Selasa, 22 Mei 2007

Membangun Jiwa Wirausaha

Harapan yang disampaikan Presiden Susilo Bambang Yudhoyono di acara Tanwir Muhammadiyah sarat makna. Kita diajak untuk membangun jiwa wirausaha.

Salah satu yang membuat kita lamban untuk maju dan tidak optimal memanfaatkan globalisasi adalah rendahnya jiwa wirausaha (entrepreneurship) di antara kita. Bahkan pada kita masih kuat penilaian bahwa menjadi pedagang adalah profesi yang kurang terhormat.

Karena itu, bukan hanya kalangan Muhammadiyah yang dituntut untuk mendorong kemajuan ekonomi, tetapi juga kita semua. Hanya saja, sebagai organisasi sosial kemasyarakatan yang besar dan berpengaruh, Muhammadiyah bisa memainkan peran yang lebih besar guna mendorong kesadaran bersama masyarakat untuk ikut membantu pembangunan ekonomi bangsa ini.

Harapan itu tentu tidaklah berlebihan karena Muhammadiyah mempunyai sejarah untuk itu. Melalui Sarikat Dagang Islam, KH Samanhudi mengajarkan bahwa berdagang, melakukan kegiatan ekonomi, tidaklah bertentangan dengan agama. Justru agama bisa memperkuat basis untuk membuat kita mampu melakukan bisnis dengan cara yang beretika.

Dalam perkembangannya banyak orang Muhammadiyah yang memberikan kontribusi bagi kemajuan bangsa ini. Bahkan fokusnya tidak hanya di bidang ekonomi, bisnis, dan perdagangan, tetapi juga pendidikan dan kesehatan.

Sekarang tantangannya memang sangat berbeda. Globalisasi membuat dunia begitu terbuka dan bahkan dalam bidang bisnis tidak lagi dikenal adanya batas negara. Semua bangsa dan negara berlomba untuk bisa memanfaatkan kesempatan itu. Mereka yang terlambat melakukan penyesuaian tidak akan mendapatkan manfaat apa-apa.

Kita lihat bersama, negeri yang sebelumnya begitu tertutup, seperti China, kini benar-benar terbuka. Sistem politik mereka boleh saja tetap tertutup, tetapi ekonomi mereka dikelola secara terbuka.

Suka tidak suka kita harus terima kenyataan itu. Karena itulah membangun jiwa wirausaha menjadi makin relevan untuk didorong karena tidak mungkin kita bisa memanfaatkan globalisasi kalau tidak diimbangi dengan kemampuan mencium kesempatan bisnis.
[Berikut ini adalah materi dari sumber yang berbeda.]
/-- The fields of a word as an instruction lacking its head, by opcode (R49, R51): rows 1 to 5 of R52's table. -/
def Parse.body (m : Form) (f : Fields) : Except Reject (Hd → Instr) :=
  match f.op.toNat with
  | 0x00 => Parse.op00 m f
  | 0x01 => Parse.op01 m f
  | 0x02 => Parse.op02 m f
  | 0x03 => Parse.op03 m f
  | 0x04 => Parse.op04 m f
  | 0x05 => Parse.op05 m f
  | 0x06 => Parse.op06 m f
  | 0x07 => Parse.op07 m f
  | 0x08 => Parse.op08 m f
  | 0x09 => Parse.op09 m f
  | 0x0A => Parse.op0A m f
  | 0x0B => Parse.op0B m f
  | 0x0C => Parse.op0C m f
  | 0x0D => Parse.op0D m f
  | 0x0E => Parse.op0E m f
  | 0x0F => Parse.op0F m f
  | 0x10 => Parse.op10 m f
  | 0x11 => Parse.op11 m f
  | 0x12 => Parse.op12 m f
  | 0x13 => Parse.op13 m f
  | 0x14 => Parse.op14 m f
  | 0x15 => Parse.op15 m f
  | 0x16 => Parse.op16 m f
  | 0x17 => Parse.op17 m f
  | 0x18 => Parse.op18 m f
  | 0x19 => Parse.op19 m f
  | 0x1A => Parse.op1A m f
  | 0x1B => Parse.op1B m f
  | 0x1C => Parse.op1C m f
  | 0x1D => Parse.op1D m f
  | 0x1E => Parse.op1E m f
  | 0x1F => Parse.op1F m f
  | 0x20 => Parse.op20 m f
  | 0x21 => Parse.op21 m f
  | 0x22 => Parse.op22 m f
  | 0x23 => Parse.op23 m f
  | 0x24 => Parse.op24 m f
  | 0x25 => Parse.op25 m f
  | 0x26 => Parse.op26 m f
  | 0x27 => Parse.op27 m f
  | 0x28 => Parse.op28 m f
  | 0x29 => Parse.op29 m f
  | 0x2A => Parse.op2A m f
  | 0x2B => Parse.op2B m f
  | 0x2C => Parse.op2C m f
  | 0x2D => Parse.op2D m f
  | 0x2E => Parse.op2E m f
  | 0x2F => Parse.op2F m f
  | 0x30 => Parse.op30 m f
  | 0x31 => Parse.op31 m f
  | 0x32 => Parse.op32 m f
  | 0x33 => Parse.op33 m f
  | 0x34 => Parse.op34 m f
  | 0x35 => Parse.op35 m f
  | 0x36 => Parse.op36 m f
  | 0x37 => Parse.op37 m f
  | 0x38 => Parse.op38 m f
  | 0x40 => Parse.op40 m f
  | 0x41 => Parse.op41 m f
  | 0x42 => Parse.op42 m f
  | 0x43 => Parse.op43 m f
  | 0x44 => Parse.op44 m f
  | 0x45 => Parse.op45 m f
  | 0x46 => Parse.op46 m f
  | 0x47 => Parse.op47 m f
  | 0x48 => Parse.op48 m f
  | 0x49 => Parse.op49 m f
  | 0x4A => Parse.op4A m f
  | 0x4B => Parse.op4B m f
  | 0x4C => Parse.op4C m f
  | 0x4D => Parse.op4D m f
  | 0x4E => Parse.op4E m f
  | 0x4F => Parse.op4F m f
  | 0x50 => Parse.op50 m f
  | 0x51 => Parse.op51 m f
  | 0x52 => Parse.op52 m f
  | 0x53 => Parse.op53 m f
  | 0x54 => Parse.op54 m f
  | 0x55 => Parse.op55 m f
  | 0x56 => Parse.op56 m f
  | 0x57 => Parse.op57 m f
  | 0x58 => Parse.op58 m f
  | 0x59 => Parse.op59 m f
  | 0x5A => Parse.op5A m f
  | 0x5B => Parse.op5B m f
  | 0x5C => Parse.op5C m f
  | 0x5D => Parse.op5D m f
  | 0x5E => Parse.op5E m f
  | 0x5F => Parse.op5F m f
  | 0x60 => Parse.op60 m f
  | 0x61 => Parse.op61 m f
  | 0x62 => Parse.op62 m f
  | 0x63 => Parse.op63 m f
  | 0x64 => Parse.op64 m f
  | 0x65 => Parse.op65 m f
  | 0x66 => Parse.op66 m f
  | 0x67 => Parse.op67 m f
  | 0x68 => Parse.op68 m f
  | 0x69 => Parse.op69 m f
  | 0x6A => Parse.op6A m f
  | 0x6B => Parse.op6B m f
  | 0x6C => Parse.op6C m f
  | 0x6D => Parse.op6D m f
  | 0x70 => Parse.op70 m f
  | 0x71 => Parse.op71 m f
  | 0x72 => Parse.op72 m f
  | 0x73 => Parse.op73 m f
  | 0x74 => Parse.op74 m f
  | 0x75 => Parse.op75 m f
  | 0x76 => Parse.op76 m f
  | 0x77 => Parse.op77 m f
  | 0x80 => Parse.op80 m f
  | 0x81 => Parse.op81 m f
  | 0x82 => Parse.op82 m f
  | 0x83 => Parse.op83 m f
  | 0x84 => Parse.op84 m f
  | 0x85 => Parse.op85 m f
  | 0x86 => Parse.op86 m f
  | 0x87 => Parse.op87 m f
  | 0x88 => Parse.op88 m f
  | 0x89 => Parse.op89 m f
  | 0x8A => Parse.op8A m f
  | 0x8B => Parse.op8B m f
  | 0x8C => Parse.op8C m f
  | 0x8D => Parse.op8D m f
  | 0x8E => Parse.op8E m f
  | 0x8F => Parse.op8F m f
  | 0x90 => Parse.op90 m f
  | 0x91 => Parse.op91 m f
  | 0x92 => Parse.op92 m f
  | 0x93 => Parse.op93 m f
  | 0x94 => Parse.op94 m f
  | 0x95 => Parse.op95 m f
  | 0x96 => Parse.op96 m f
  | 0x97 => Parse.op97 m f
  | 0x98 => Parse.op98 m f
  | 0xA0 => Parse.opA0 m f
  | 0xA1 => Parse.opA1 m f
  | 0xA2 => Parse.opA2 m f
  | 0xA3 => Parse.opA3 m f
  | 0xA4 => Parse.opA4 m f
  | 0xA5 => Parse.opA5 m f
  | 0xA6 => Parse.opA6 m f
  | 0xA7 => Parse.opA7 m f
  | 0xA8 => Parse.opA8 m f
  | 0xA9 => Parse.opA9 m f
  | 0xAA => Parse.opAA m f
  | 0xAB => Parse.opAB m f
  | 0xAC => Parse.opAC m f
  | 0xAD => Parse.opAD m f
  | 0xAE => Parse.opAE m f
  | 0xAF => Parse.opAF m f
  | 0xB0 => Parse.opB0 m f
  | 0xB1 => Parse.opB1 m f
  | 0xB2 => Parse.opB2 m f
  | 0xB3 => Parse.opB3 m f
  | 0xB4 => Parse.opB4 m f
  | 0xB5 => Parse.opB5 m f
  | 0xB6 => Parse.opB6 m f
  | 0xB7 => Parse.opB7 m f
  | 0xB8 => Parse.opB8 m f
  | 0xB9 => Parse.opB9 m f
  | 0xBA => Parse.opBA m f
  | 0xBB => Parse.opBB m f
  | 0xBC => Parse.opBC m f
  | 0xBD => Parse.opBD m f
  | 0xBE => Parse.opBE m f
  | 0xBF => Parse.opBF m f
  | 0xC0 => Parse.opC0 m f
  | 0xC1 => Parse.opC1 m f
  | 0xC2 => Parse.opC2 m f
  | 0xC3 => Parse.opC3 m f
  | 0xC4 => Parse.opC4 m f
  | 0xC5 => Parse.opC5 m f
  | 0xC6 => Parse.opC6 m f
  | 0xC7 => Parse.opC7 m f
  | 0xC8 => Parse.opC8 m f
  | 0xC9 => Parse.opC9 m f
  | 0xCA => Parse.opCA m f
  | 0xCB => Parse.opCB m f
  | 0xCC => Parse.opCC m f
  | 0xCD => Parse.opCD m f
  | 0xCE => Parse.opCE m f
  | 0xD0 => Parse.opD0 m f
  | 0xD1 => Parse.opD1 m f
  | 0xD2 => Parse.opD2 m f
  | 0xD3 => Parse.opD3 m f
  | 0xD4 => Parse.opD4 m f
  | 0xD5 => Parse.opD5 m f
  | 0xD6 => Parse.opD6 m f
  | 0xD7 => Parse.opD7 m f
  | 0xD8 => Parse.opD8 m f
  | 0xD9 => Parse.opD9 m f
  | 0xDA => Parse.opDA m f
  | 0xDB => Parse.opDB m f
  | 0xDC => Parse.opDC m f
  | 0xDD => Parse.opDD m f
  | 0xDE => Parse.opDE m f
  | 0xDF => Parse.opDF m f
  | 0xE0 => Parse.opE0 m f
  | 0xE1 => Parse.opE1 m f
  | 0xE2 => Parse.opE2 m f
  | 0xE3 => Parse.opE3 m f
  | 0xE4 => Parse.opE4 m f
  | 0xE5 => Parse.opE5 m f
  | 0xE6 => Parse.opE6 m f
  | 0xE7 => Parse.opE7 m f
  | 0xE8 => Parse.opE8 m f
  | 0xE9 => Parse.opE9 m f
  | 0xEA => Parse.opEA m f
  | 0xEB => Parse.opEB m f
  | 0xEC => Parse.opEC m f
  | 0xED => Parse.opED m f
  | 0xEE => Parse.opEE m f
  | 0xEF => Parse.opEF m f
  | 0xF0 => Parse.opF0 m f
  | 0xF1 => Parse.opF1 m f
  | 0xF2 => Parse.opF2 m f
  | 0xF3 => Parse.opF3 m f
  | 0xF4 => Parse.opF4 m f
  | 0xF5 => Parse.opF5 m f
  | 0xF6 => Parse.opF6 m f
  | 0xF7 => Parse.opF7 m f
  | _ => .error .undefined

/-- Opcodes of the form the word does not have, and `bhdr` out of place (R50). -/
def Parse.formOk (m : Form) (op : BitVec 8) : Bool :=
  match m with
  | .timed => !([0xE0, 0xE1, 0xE2, 0xE4, 0xE8, 0xEE, 0xEF, 0xBD, 0xBF, 0xFE].contains op.toNat)
  | .block => !([0xB9, 0xFE].contains op.toNat)

/-- A word as an instruction of the form (R38 to R52, the per-word rows of R52 in order). -/
def decodeWord (m : Form) (w : Word) : Except Reject Instr := do
  let f := Fields.unpack w
  if !Parse.formOk m f.op then .error .form
  else
    let k ← Parse.body m f
    if f.ps == 0 && f.pn then .error .pred
    else match m with
      | .timed => .ok (k ⟨.timed f.top f.stg, f.ps, f.pn⟩)
      | .block =>
        let l := f.top.extractLsb' 7 5
        if f.top.extractLsb' 0 7 != 0 || f.stg != 0 then .error .blockBits
        else if (if lsidOp f.op then decide (l.toNat ≤ 30) else l == 31) then .ok (k ⟨.block l, f.ps, f.pn⟩)
        else .error .lsid

/-- The loader's code for a rejected word of a timed list (R52): true for `ECFG_OPC`, false for `ECFG_FIELD`. -/
def Reject.isOpc : Reject → Bool
  | .undefined => true
  | .form => true
  | _ => false

/-! ### Bytes -/

/-- The word of eight bytes, lowest address first (R3). -/
def wordOfBytes (bs : List Byte) : Word :=
  Word.ofN (bs.foldr (fun b acc => b.toNat + 256 * acc) 0)

/-- The `n` bytes of a number, lowest first. -/
def bytesOfNat : Nat → Nat → List Byte
  | 0, _ => []
  | n + 1, v => BitVec.ofNat 8 v :: bytesOfNat n (v / 256)

/-- A word as its eight bytes, lowest address first (R3). -/
def bytesOfWord (w : Word) : List Byte := bytesOfNat 8 w.toNat

/-- The instruction at the head of a byte list, with the bytes after it. Eight bytes make a word; fewer make none. -/
def decodeBytes (m : Form) (bs : List Byte) : Except Reject (Instr × List Byte) := do
  let i ← if bs.length < 8 then .error .undefined else decodeWord m (wordOfBytes (bs.take 8))
  .ok (i, bs.drop 8)

/-- The instruction whose bits are `w`: a word of the timed form, or else of the block form. The opcode table gives no row
any bits, so `nbits` is not read: a word is 64 bits, those above `nbits` zero. -/
def decodeTableWord (_nbits w : Nat) : Option Instr :=
  match decodeBytes .timed (bytesOfNat 8 w) with
  | .ok (i, _) => some i
  | .error _ => match decodeBytes .block (bytesOfNat 8 w) with
    | .ok (i, _) => some i
    | .error _ => none

/-! ### The block header (R46) -/

/-- A block header word. -/
structure Bhdr where
  count : BitVec 7
  smask : BitVec 32
  wmask : BitVec 8
  memd : Bool
  atom : Bool
deriving DecidableEq, Repr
Sekarang ini, karena kepekaan bisnis yang rendah, kita lalu menjadi tertutup. Kita tidak mau melihat kenyataan yang ada dan melihat perkembangan di luar. Akibatnya, kita sering terjebak pada nasionalisme sempit.

Kita tidak menganjurkan agar kita terbuka selebarlebarnya dan bahkan menjadi liberal, tetapi menyesuaikan arah pembangunan kita sesuai dengan kecenderungan yang terjadi dunia. Bukan sebaliknya, kita malah melawan arus besar yang sedang terjadi.

Ada istilah yang mungkin lebih tepat untuk kita usung dalam membangun bangsa dan negara kita tercinta ini. Kita tetap mengobarkan semangat 45, tetapi dalam konteks tantangan abad ke-21 atau abad keterbukaan.

Inilah tantangan bersama yang harus bisa kita jawab. Hanya dengan itulah kita akan bisa menjadi bangsa besar di antara bangsa-bangsa dunia.